From the listing that follows, extract every line and set it down unaltered.

--- START ---

-- ==== Sys2Proof/Machine/FlagSystem.lean ====
section
/-!
DEFINITION. The flag instructions, NOP, BRK and RTI (49_flag_nop_brk_rti.md R260 to R269).
-/

namespace Sys2Proof.Machine

/-- `F <- b`, that flag only (R260 to R266). -/
def writeFlag (f : Flag) (b : Bool) (s : State) : State := setStatus (setFlag f b s.cpu.p) s

/-- `18` `CLC` (R260). -/
def execClc (s : State) : Host.Outcome State Fault Refusal :=
  runRegister (writeFlag .carry false) s

/-- `D8` `CLD` (R261). -/
def execCld (s : State) : Host.Outcome State Fault Refusal :=
  runRegister (writeFlag .decimal false) s

/-- `58` `CLI` (R262). -/
def execCli (s : State) : Host.Outcome State Fault Refusal :=
  runRegister (writeFlag .interruptDisable false) s

/-- `B8` `CLV` (R263). -/
def execClv (s : State) : Host.Outcome State Fault Refusal :=
  runRegister (writeFlag .overflow false) s

/-- `38` `SEC` (R264). -/
def execSec (s : State) : Host.Outcome State Fault Refusal :=
  runRegister (writeFlag .carry true) s

/-- `F8` `SED` (R265). -/
def execSed (s : State) : Host.Outcome State Fault Refusal :=
  runRegister (writeFlag .decimal true) s

/-- `78` `SEI` (R266). -/
def execSei (s : State) : Host.Outcome State Fault Refusal :=
  runRegister (writeFlag .interruptDisable true) s

/-- `EA` `NOP` (R267). -/
def execNop (s : State) : Host.Outcome State Fault Refusal :=
  runRegister (fun s => s) s

/-- `00` `BRK` (R268): by BRK_MODE, a vector through `$FFFE` (R413), or a halt with PC kept at the BRK (R416). -/
def execBrk (s : State) : Host.Outcome State Fault Refusal :=
  match s.cfg.brkMode with
  | .halt => .next (charge 6 (s.mapCpu fun c => { c with runStatus := .halted }))
  | .vector => .next (charge 6 (takeInterrupt (s.cpu.pc + 2) (pushedByInstruction s.cpu.p) 0xFFFE s))

/-- `40` `RTI` (R269, R414): P, then PC, from the stack, with no +1. -/
def execRti (s : State) : Host.Outcome State Fault Refusal := .next (charge 5 (returnFromInterrupt s))

end Sys2Proof.Machine
end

--- END ---

• _RESPONSE TO THE EXERCISE_
-- ==== Sys2Proof/Machine/FlagSystem.lean ====
section
/-!
DEFINITION. The flag instructions, NOP, BRK and RTI (49_flag_nop_brk_rti.md R260 to R269).
-/

namespace Sys2Proof.Machine

/-- `F <- b`, that flag only (R260 to R266). -/
def writeFlag (f : Flag) (b : Bool) (s : State) : State := setStatus (setFlag f b s.cpu.p) s

/-- `18` `CLC` (R260). -/
def execClc (s : State) : Host.Outcome State Fault Refusal :=
  runRegister (writeFlag .carry false) s

/-- `D8` `CLD` (R261). -/
def execCld (s : State) : Host.Outcome State Fault Refusal :=
  runRegister (writeFlag .decimal false) s

/-- `58` `CLI` (R262). -/
def execCli (s : State) : Host.Outcome State Fault Refusal :=
  runRegister (writeFlag .interruptDisable false) s

/-- `B8` `CLV` (R263). -/
def execClv (s : State) : Host.Outcome State Fault Refusal :=
  runRegister (writeFlag .overflow false) s

/-- `38` `SEC` (R264). -/
def execSec (s : State) : Host.Outcome State Fault Refusal :=
  runRegister (writeFlag .carry true) s

/-- `F8` `SED` (R265). -/
def execSed (s : State) : Host.Outcome State Fault Refusal :=
  runRegister (writeFlag .decimal true) s

/-- `78` `SEI` (R266). -/
def execSei (s : State) : Host.Outcome State Fault Refusal :=
  runRegister (writeFlag .interruptDisable true) s

/-- `EA` `NOP` (R267). -/
def execNop (s : State) : Host.Outcome State Fault Refusal :=
  runRegister (fun s => s) s

/-- `00` `BRK` (R268): by BRK_MODE, a vector through `$FFFE` (R413), or a halt with PC kept at the BRK (R416). -/
def execBrk (s : State) : Host.Outcome State Fault Refusal :=
  match s.cfg.brkMode with
  | .halt => .next (charge 6 (s.mapCpu fun c => { c with runStatus := .halted }))
  | .vector => .next (charge 6 (takeInterrupt (s.cpu.pc + 2) (pushedByInstruction s.cpu.p) 0xFFFE s))

/-- `40` `RTI` (R269, R414): P, then PC, from the stack, with no +1. -/
def execRti (s : State) : Host.Outcome State Fault Refusal := .next (charge 5 (returnFromInterrupt s))

end Sys2Proof.Machine
end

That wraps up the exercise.